TASK GOAL
Every line between the top of the data below and the line with "s.handDoes (.shi h)", both ends included, must be retyped exactly.

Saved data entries
/---

-- ==== Sys2Proof/Certificates/Slice0/Obligations.lean ====
section
/-! DEFINITION. The statements about the Atoltu 88: one Prop per obligation of OBLIGATIONS.json. -/

open Sys2Proof Sys2Proof.Machine

/-- R134 to R136: each scalar instruction answers a next state with its result in s[D] and the PC advanced. The frame is `State.onlyHand`. -/
def Obligations.HandIntegerInstructions : Prop :=
  ∀ (s : State) (h : HandRef),
    (∀ fn a b d, s.handOp h = some (.int fn a b d) →
      s.handDoes (.int h) h fun x => (x.setS d (intResult fn (x.s a) (x.s b))).advance) ∧
    (∀ fn a b d, s.handOp h = some (.div fn a b d) →
      s.handDoes (.div h) h fun x => (x.setS d (divResult fn (x.s a) (x.s b))).advance) ∧
    (∀ op a d imm, s.handOp h = some (.addi op a d imm) →
      s.handDoes (.addi h) h fun x => (x.setS d (intResult (immFn op) (x.s a) imm)).advance) ∧
    (∀ kind amt a d, s.handOp h = some (.shi kind amt a d) →
      s.handDoes (.shi h) h fun x => (x.setS d (shiftResult kind amt (x.s a))).advance) ∧
    (∀ d imm, s.handOp h = some (.lui d imm) → s.handDoes (.lui h) h fun x => (x.setS d (imm <<< 12)).advance) ∧
    (∀ d imm, s.handOp h = some (.luih d imm) →
      s.handDoes (.luih h) h fun x => (x.setS d (((x.s d).setWidth 32).setWidth 64 + imm <<< 32)).advance)

/-- R136. FN 0x14 to 0x17 are DIV, DIVU, REM and REMU (Table 5.3). -/
def Obligations.DivisionNeverTraps : Prop :=
  ∀ (s : State) (h : HandRef) (fn a b d : Nat), s.handOp h = some (.div fn a b d) →
    ((s.hand h).s b = 0 → fn = 0x14 ∨ fn = 0x15 → s.handDoes (.div h) h fun x => (x.setS d (BitVec.allOnes 64)).advance) ∧
    ((s.hand h).s b = 0 → fn = 0x16 ∨ fn = 0x17 → s.handDoes (.div h) h fun x => (x.setS d (x.s a)).advance) ∧
    ((s.hand h).s a = BitVec.intMin 64 → (s.hand h).s b = BitVec.allOnes 64 → fn = 0x14 →
      s.handDoes (.div h) h fun x => (x.setS d (BitVec.intMin 64)).advance) ∧
    ((s.hand h).s a = BitVec.intMin 64 → (s.hand h).s b = BitVec.allOnes 64 → fn = 0x16 →
      s.handDoes (.div h) h fun x => (x.setS d 0).advance)

/-- R137, with the FETCH exception of a bad target in `Hand.goto` (R131). -/
def Obligations.HandControlFlow : Prop :=
  ∀ (s : State) (h : HandRef),
    (∀ cond a b off, s.handOp h = some (.br cond a b off) →
      (condHolds cond ((s.hand h).s a) ((s.hand h).s b) = true → s.handDoes (.br h) h fun x => x.goto (x.pc + 4 * off)) ∧
      (condHolds cond ((s.hand h).s a) ((s.hand h).s b) = false → s.handDoes (.br h) h Hand.advance)) ∧
    (∀ cond p off, s.handOp h = some (.pbr cond p off) →
      ((cond = 0 ↔ (s.hand h).p p ≠ 0) → s.handDoes (.pbr h) h fun x => x.goto (x.pc + 4 * off)) ∧
      (¬(cond = 0 ↔ (s.hand h).p p ≠ 0) → s.handDoes (.pbr h) h Hand.advance)) ∧
    (∀ d off, s.handOp h = some (.jal d off) →
      s.handDoes (.jal h) h fun x => (x.setS d (x.pc + 4)).goto (x.pc + 4 * off)) ∧
    (∀ d a imm, s.handOp h = some (.jalr d a imm) →
      s.handDoes (.jalr h) h fun x => (x.setS d (x.pc + 4)).goto ((x.s a + imm) &&& ~~~3#64))

/-- R134, R140, R149, R155, R268. TWR changes its Tally unit too, so its frame names the state it leaves. R155 on one RW and one W1C register: HSCRATCH (0x00D) and HEVPEND (0x007). -/
def Obligations.HandPredicateControlAndUnitRegisters : Prop :=
  (∀ (s : State) (h : HandRef),
    (∀ fn b a d, s.handOp h = some (.pr fn b a d) → s.handDoes (.pr h) h fun x => (prResult fn b a d x).advance) ∧
    (∀ num op a d, s.handOp h = some (.csr num op a d) → csrBreaks num op ((s.hand h).s a) = false →
      s.handDoes (.csr h) h fun x => ((x.csrWrite num op (csrRead s h num) (x.s a)).setS d (csrRead s h num)).advance) ∧
    (∀ a b d, s.handOp h = some (.lot a b d) → firmwareStream (fieldOf ((s.hand h).s b) 32 32) = false →
      s.handDoes (.lot h) h fun x => (lotResult s.settings.lotSeed a b d x).advance) ∧
    (∀ a d, s.handOp h = some (.trd a d) →
      s.handDoes (.trd h) h fun x => (x.setS d (s.tally (tallyFor h (x.s a))).value).advance) ∧
    (s.handOp h = some .hfence → s.handDoes (.hfence h) h Hand.advance) ∧
    (∀ a b, s.handOp h = some (.twr a b) →
      ∃ t, exec (.twr h) s = .next t ∧ t.hand h = (s.hand h).advance ∧
        t.tally (tallyFor h ((s.hand h).s a)) = { s.tally (tallyFor h ((s.hand h).s a)) with value := (s.hand h).s b } ∧
        s.onlyHamlets t)) ∧
  (∀ (s : State) (h : HandRef) (op a d : Nat), d ≠ 0 →
    (s.handOp h = some (.csr 0xd op a d) → ∃ t, exec (.csr h) s = .next t ∧
      ((s.hand h).setS d (s.hand h).scratch).pc = (s.hand h).pc ∧ (t.hand h).s d = (s.hand h).scratch ∧
      (op = 0 → (t.hand h).scratch = (s.hand h).scratch) ∧ (op = 1 → (t.hand h).scratch = (s.hand h).s a) ∧
      (op = 2 → (t.hand h).scratch = (s.hand h).scratch ||| (s.hand h).s a) ∧
      (op = 3 → (t.hand h).scratch = (s.hand h).scratch &&& ~~~(s.hand h).s a)) ∧
    (s.handOp h = some (.csr 0x7 op a d) → (s.hand h).s a &&& csrReserved 0x7 = 0 → ∃ t, exec (.csr h) s = .next t ∧
      (t.hand h).s d = (s.hand h).evPend.setWidth 64 ∧
      (op = 0 ∨ op = 2 → (t.hand h).evPend = (s.hand h).evPend) ∧
      (op = 1 ∨ op = 3 → (t.hand h).evPend = (s.hand h).evPend &&& ~~~((s.hand h).s a).setWidth 6)))

/-- R141 to R145: completion and frame; the operations are those of Machine/HandVec.lean. -/
def Obligations.HandVectorInstructions : Prop :=
  ∀ (s : State) (h : HandRef),
    (∀ op ty p b a d, s.handOp h = some (.vi op ty p b a d) → s.handDoes (.vi h) h fun x => (viResult op ty p b a d x).advance) ∧
    (∀ op ty p b a d, s.handOp h = some (.vf op ty p b a d) → s.handDoes (.vf h) h fun x => (vfResult op ty p b a d x).advance) ∧
    (∀ op ty b a d, s.handOp h = some (.vx op ty b a d) → s.handDoes (.vx h) h fun x => (vxResult op ty b a d x).advance) ∧
    (∀ op ty a d, s.handOp h = some (.vrsum op ty a d) → s.handDoes (.vrsum h) h fun x => (vrsumResult op ty a d x).advance) ∧
    (∀ fn b a d, s.handOp h = some (.vc fn b a d) → s.handDoes (.vc h) h fun x => (vcResult fn b a d x).advance) ∧
    (∀ b a d, s.handOp h = some (.tern b a d) → s.handDoes (.tern h) h fun x => (ternResult b a d x).advance) ∧
    (∀ a d, s.handOp h = some (.packt a d) → s.handDoes (.packt h) h fun x => (packtResult a d x).advance) ∧
    (∀ a d, s.handOp h = some (.unpackt a d) → s.handDoes (.unpackt h) h fun x => (unpacktResult a d x).advance)

/-- R130, over the merge that every predicated operation uses. -/
def Obligations.PredicatedLanesKeepTheirValue : Prop :=
  ∀ (s : State) (h : HandRef) (op ty p b a d i : Nat), i < laneCount ty → ((s.hand h).p p).getLsbD i = false →
    (s.handOp h = some (.vi op ty p b a d) → op ≤ 11 →
      ∃ t, exec (.vi h) s = .next t ∧ lane (laneWidth ty) ((t.hand h).v d) i = lane (laneWidth ty) ((s.hand h).v d) i) ∧
    (s.handOp h = some (.vf op ty p b a d) → op ≤ 12 →
      ∃ t, exec (.vf h) s = .next t ∧ lane (laneWidth ty) ((t.hand h).v d) i = lane (laneWidth ty) ((s.hand h).v d) i)

/-- R134, R146, R153 and R154. -/
def Obligations.HandSystemInstructions : Prop :=
  ∀ (s : State) (h : HandRef),
    (s.handOp h = some .wait →
      ((s.hand h).eventEnabled = true → s.handDoes (.wait h) h Hand.advance) ∧
      ((s.hand h).eventEnabled = false → s.handDoes (.wait h) h fun x => { x with wait := .sleep })) ∧
    (s.handOp h = some .eret → s.handDoes (.eret h) h Hand.eret) ∧
    (s.handOp h = some .halt → s.handDoes (.halt h) h fun x => { x with mode := .halted }) ∧
    (∀ code, s.handOp h = some (.trap code) → s.handDoes (.trap h) h fun x => x.exception .trap (BitVec.ofNat 64 code)) ∧
    (s.handOp h = some .illegal → s.handDoes (.illegal h) h fun x => x.exception .illegal (x.word.setWidth 64))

\---

FINISHED TASK
-- ==== Sys2Proof/Certificates/Slice0/Obligations.lean ====
section
/-! DEFINITION. The statements about the Atoltu 88: one Prop per obligation of OBLIGATIONS.json. -/

open Sys2Proof Sys2Proof.Machine

/-- R134 to R136: each scalar instruction answers a next state with its result in s[D] and the PC advanced. The frame is `State.onlyHand`. -/
def Obligations.HandIntegerInstructions : Prop :=
  ∀ (s : State) (h : HandRef),
    (∀ fn a b d, s.handOp h = some (.int fn a b d) →
      s.handDoes (.int h) h fun x => (x.setS d (intResult fn (x.s a) (x.s b))).advance) ∧
    (∀ fn a b d, s.handOp h = some (.div fn a b d) →
      s.handDoes (.div h) h fun x => (x.setS d (divResult fn (x.s a) (x.s b))).advance) ∧
    (∀ op a d imm, s.handOp h = some (.addi op a d imm) →
      s.handDoes (.addi h) h fun x => (x.setS d (intResult (immFn op) (x.s a) imm)).advance) ∧
    (∀ kind amt a d, s.handOp h = some (.shi kind amt a d) →
      s.handDoes (.shi h) h fun x => (x.setS d (shiftResult kind amt (x.s a))).advance) ∧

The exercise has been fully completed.